Dietary Patterns and Quality in Lactating Women Enrolled in A 12-Week Dietary and Exercise Study

Faculty Mentor

Heather L Colleran, Ph.D. RDN CSSD LDN CSCS


Food and Nutritional Sciences

Document Type


Publication Date

Spring 4-2021


Obesity in America has risen to epidemic levels over the past 10-years. Retention of weight gained during pregnancy may be a contributing factor. Breastfeeding may reduce long-term maternal weight retention from pregnancy and is recommended for at least the first six-months. The purpose of this study was to assess the effects of a 12-week nutrition and exercise program on dietary patterns and quality in lactating women, who were enrolled in the MEEMA (Moms Exercising and Eating for Maintaining Health and Active Lifestyle) study.

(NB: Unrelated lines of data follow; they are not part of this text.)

structure Clock where
  running : Bool            -- the stride clock runs (from the 150 ms step, R429)
  ticks : Nat               -- 0x1201 stride_ticks: the stride in force
  stride : Nat              -- 0x1202 stride_number
  locked : Bool             -- 0x1204 timebase_locked
  sync : SyncState          -- 0x1210 sync_state
  phasePs : Int             -- 0x1211 phase_error_ps
  phaseMaxLap : Nat         -- largest |e| in the lap under way
  phaseMaxLast : Nat        -- 0x1212: in the last complete lap
  offset : Int              -- 0x1213 stride_offset
  shift : Int               -- sum of the differences by which the stride number was replaced: timers do not move (R37)
  lapDone : Bool            -- the duties of this lap boundary have been performed
  missed : Nat              -- 0x1214 missed_markers
  good : Nat                -- consecutive markers with |e| <= 16 ns
  bad : Nat                 -- consecutive markers with |e| > 16 ns
  sinceMarker : Nat         -- strides since the last valid marker
  markStride : Nat          -- the stride of the last marker used, the delay of its copy, and the counts before it (R316)
  markAcc : Nat
  markGood : Nat
  markBad : Nat
  correction : Int          -- ticks by which the next stride is lengthened (negative: shortened)
  holdStrides : Nat         -- strides spent in HOLDOVER
  pacer : Bool              -- this node is the pacer (R315)
  pacerNode : Nat           -- 0x3C06; 255 if none
  pacerChanges : Nat        -- 0x3C07
  sinceLower : Nat          -- strides since a marker from a member with a lower node ID
  lowerRun : Nat            -- consecutive strides with a valid marker from a lower node
  lowerThis : Bool          -- such a marker arrived in the stride under way
  awaitLap : Bool           -- ACQUIRING: 4 good markers seen, waiting for one on a lap boundary
  opNs : Nat                -- operating time since manufacture in ns (STAMP, bits 79:32 in ms)
  cycles : Nat              -- power-cycle count (STAMP, bits 31:0)
  startNs : Nat             -- opNs at time zero of the start in force (R428)
deriving DecidableEq, Repr, Inhabited

/-! ### Member commands, engine steps, gathers -/

/-- What a member command does on the drive. zoned tells the namespace. -/
inductive MOp where
  | readBlocks (zoned : Bool) (block count : Nat)
  | writeBlocks (zoned : Bool) (block : Nat) (data : List Bytes) (fua : Bool)
  | writeZeroes (zoned : Bool) (block count : Nat)
  | zoneReset (zone : Nat)
  | zoneFinish (zone : Nat)
  | nvmeAbort (id : Nat)
  | shutdown
deriving DecidableEq, Repr, Inhabited

/-- Why the device issues a member command: where its completion goes. -/
inductive Purpose where
  | gather (job column : Nat)                 -- one column of a gather
  | entryWrite (entry column : Nat)           -- a column write of a journal entry
  | lane (lap : Nat)                          -- journal-lane write (R100)
  | logWrite (log : Nat)                      -- dirty-region log copy (R149)
  | directory (generation : Nat)              -- piste directory copy (R68)
  | zeroing (piste : Nat)                     -- Write Zeroes of a creation or reshape (R27)
  | zoneWork (zone : Nat)                     -- zone reset or finish
  | zoneRecord (zone : Nat)                   -- zone record write (R112)
  | verify (zone group : Nat)                 -- read-back verification (R115)
  | localRepair (job column : Nat)            -- zone-strip parity repair reads (R116)
  | mapPage (piste page : Nat)                -- map page fill (R125)
  | remoteStrip (src tag : Nat) (ref : StripeRef) (first count : Nat)   -- a STRIP_READ served for a home unit (R319)
  | flushLog                                  -- recorder flush (R426)
  | label                                     -- member label write (R249)
  | vault (chunk : Nat)                       -- vault image chunk (R365)
  | none
deriving DecidableEq, Repr, Inhabited

/-- A member command, queued or outstanding (R24 to R27, R245). -/
structure MCmd where
  id : Nat
  cls : Nat                 -- traffic class (Table 2.3)
  op : MOp
  bytes : Nat               -- payload bytes charged (R27: 0 for a command that moves none; Write Zeroes count*4096)
  deadline : Option Nat     -- strides left of the read deadline (R140)
  admitted : Nat            -- operating ns at admission
  aborted : Option Nat      -- operating ns at which its NVMe Abort was sent (R245)
  readSeq : Nat             -- acceptance number of the READ it serves; 0 if none
  purpose : Purpose
  lba : Nat × Nat := (0, 0) -- as handed to the port: first logical block of the namespace, and how many (R43)
deriving DecidableEq, Repr, Inhabited

/-- A step of a stripe engine (R30). -/
structure EngineStep where
  id : Nat
  cls : Nat                 -- class of the work, its priority
  bytes : Nat               -- input bytes, at most 32,768
  clocks : Nat              -- estimate
  job : Nat                 -- gather or entry the step belongs to
deriving DecidableEq, Repr, Inhabited

structure Engine where
  running : List EngineStep -- steps of the stride under way
  loaded : List EngineStep  -- steps loaded at the cutoff for the next stride
  carried : Nat             -- clocks of unfinished steps charged to the budget of the stride under way (Table 2.4)
  overrunIds : List Nat     -- steps found unfinished at the last boundary
  clocksLap : Nat
  clocksLast : Nat          -- 0x1250
deriving DecidableEq, Repr, Inhabited

structure Scheduler where
  requests : List EngineStep     -- engine work not yet in a plan
  moved : List EngineStep        -- steps an overrun moved: the front of the next plan (Table 2.4)
  engines : KMap Engine          -- 0..23
  frozen : Bool                  -- plan n+1 is frozen
  heldPlan : Bool                -- plan n+1 was not frozen: nothing is issued in stride n+1
  unhanded : List (Nat × MCmd)   -- admissions not handed to the ports by tick 256
  overrunsLap : Nat
  derateLaps : Nat
  overrunOpen : Bool             -- carried-forward work of a reported overrun is still unfinished
  rebuiltLap : Nat               -- bytes of rebuild entries opened beyond what the rate cap has earned (R157)
  stuck : Bool                   -- the pending fault is of a step or plan unfinished at a second boundary (R32)
  nextId : Nat                   -- next command, step and gather identifier
  spare : Nat := 20              -- 0x2840 spare_zone_permille as the last lap applied it (R113, R139)
  planId : Nat                   -- commands below this number were queued before the cutoff and are in plan n+1
deriving DecidableEq, Repr, Inhabited

/-- What a set of strips is gathered for. -/
inductive GatherFor where
  | hostRead (acc block : Nat)       -- strip data of a READ, from a host block on (R141)
  | entry (slot : Nat)               -- old data, P, Q or missing columns of a journal entry (R87, R88)
  | replay (slot : Nat)              -- R104
  | check (handle : Nat)             -- stripe check of a sweep (R167)
  | relocate (slot : Nat)            -- drain or copy-back source (R161, R162)
  | granule (piste granule : Nat)    -- missing blocks of a granule to be destaged (R120)
  | copy (piste granule entry : Nat) -- a live granule to be copied, from the place its map entry names (R131)
  | mapPage (piste page : Nat)
deriving DecidableEq, Repr, Inhabited
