/-- The directory row of an index. -/
def findObj (index : Nat) : Option Obj := objectDirectory.find? (fun o => decide (o.index = index))

/-- The key of an object's stored value. -/
def objKey (index sub : Nat) : Nat := index * 256 + sub

/-- A pack band record (Table 13.7) over the reference OCV (Table 13.8). -/
def packBand (temp rs rp tau : Nat) : Bytes :=
  leBytes 2 temp ++ leBytes 2 rs ++ leBytes 2 rp ++ leBytes 2 tau ++
  ([6000, 6600, 6900, 7060, 7160, 7240, 7300, 7360, 7420, 7480, 7540, 7600, 7680, 7760, 7840, 7920, 8000, 8080, 8160,
    8260, 8400].map (leBytes 2)).flatten ++ List.replicate 14 0

/-- The reference pack's descriptor (Tables 13.6 to 13.8). -/
def referencePack : Bytes :=
  fit 64 (leBytes 4 1080000 ++ leBytes 1 2 ++ leBytes 2 6200 ++ leBytes 2 8400 ++ leBytes 2 150 ++ leBytes 2 200 ++
    leBytes 2 920 ++ leBytes 1 0 ++ leBytes 1 45 ++ leBytes 1 (twos 8 (-20)) ++ leBytes 1 60) ++
  packBand 0 1200 600 30 ++ packBand 10 850 420 25 ++ packBand 25 600 300 20 ++ packBand 40 500 250 18

/-- Default shares of the classes (Table 2.3, Tables 5.10 and 6.12). -/
def defaultShare : Nat → Nat
  | 0 => 16
  | 1 => 96
  | 2 => 16
  | 3 => 8
  | 4 => 48
  | 5 => 32
  | 6 => 16
  | _ => 8

/-- The default of a stored value. -/
def objDefault (c : Chip) (index sub : Nat) : Nat :=
  if index = 0x1240 then defaultShare sub
  else if index = 0x4011 then c.straps.nodeId + 1
  else if index = 0x5020 then (if 1 ≤ sub ∧ sub ≤ 3 then 0 else 16)
  else if index = 0x2800 then min (Config.lpddrBytes / 4 / 4096 * 4096) (96 * 2 ^ 30)
  else match findObj index with
    | some o => o.dflt
    | none => 0

/-- The default of a stored value longer than 8 bytes, or a byte string. -/
def octetDefault (index : Nat) : Bytes :=
  if index = 0x4430 then referencePack
  else if index = 0x4001 then leBytes 1 2 ++ leBytes 5 Config.unitSerial
  else match findObj index with
    | some o => List.replicate o.len 0
    | none => []

/-- A stored value of at most 8 bytes. -/
def Chip.val (c : Chip) (index : Nat) (sub : Nat := 0) : Nat :=
  match c.dict.values.find (objKey index sub) with
  | some v => v
  | none => objDefault c index sub

/-- A stored byte string. -/
def Chip.octets (c : Chip) (index : Nat) (sub : Nat := 0) : Bytes :=
  match c.dict.octets.find (objKey index sub) with
  | some v => v
  | none => octetDefault index

/-- Store a value. -/
def Chip.setVal (c : Chip) (index sub v : Nat) : Chip :=
  { c with dict := { c.dict with values := c.dict.values.put (objKey index sub) v } }

/-- Store a byte string. -/
def Chip.setOctets (c : Chip) (index sub : Nat) (v : Bytes) : Chip :=
  { c with dict := { c.dict with octets := c.dict.octets.put (objKey index sub) v } }

/-- Add to a counter, which wraps at its object's width. [DEDUCED, notes/assumptions/11.md] -/
def Chip.bump (c : Chip) (index : Nat) (sub : Nat := 0) (n : Nat := 1) : Chip :=
  let w := match findObj index with
    | some o => o.len
    | none => 8
  c.setVal index sub ((c.val index sub + n) % 256 ^ w)

/-- Slots of the arrangement in force (R242): 48 or 24. -/
def Chip.slots (c : Chip) : Nat := if c.val 0x3400 = 1 then 24 else 48

/-- Whether an index has a subindex (R328). -/
def Chip.hasSub (c : Chip) (o : Obj) (sub : Nat) : Bool :=
  decide (o.first ≤ sub) && decide (sub ≤ if o.last = 1000 then c.slots - 1 else o.last)

/-- The object at an address, if it is present. -/
def Chip.object (c : Chip) (index sub : Nat) : Option Obj :=
  match findObj index with
  | some o => if c.hasSub o sub then some o else none
  | none => none

/-- The rights mask in force (R337, R338). -/
def Chip.rightsOf (c : Chip) (o : Obj) : Nat := c.dict.rights.getD o.index o.rights

end Sys2Proof.Machine
end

Eligible women completed baseline and endpoint three-day diet interviews recorded on the Nutrition Data System for Research (NDSR 2019, UMinn). Participants randomized into the IG (n=6) underwent 12-weeks of exercise, nutrition education and were given 6-oz of yogurt 3-times/week. IG increased their fruit intake (1.1 to 1.8 servings), vegetable intake (3.3 to 4.4 servings) and total grains (1.8 to 7.8 servings) to meet the recommended servings. Dairy intake remained unchanged and below the recommendation of 3 servings/day. The Healthy Eating Index (HEI) scores for the women declined (59.8+6.4 to 54.3+11.2 out of 100), due to a reduction in whole grain intake. Overall, IG increased consumption of fruits, vegetables, and grains; decreased consumption of sweets and protein intake to meet recommendations. The findings suggest that exercise, nutrition education, and yogurt consumption may improve dietary patterns of lactating women. However, more tailored nutrition education is needed to improve HEI scores. Funded by Evans Allen National Institute of Food and Agriculture (NIFA) USDA, grant number NC.X.-309.5-18-170-1.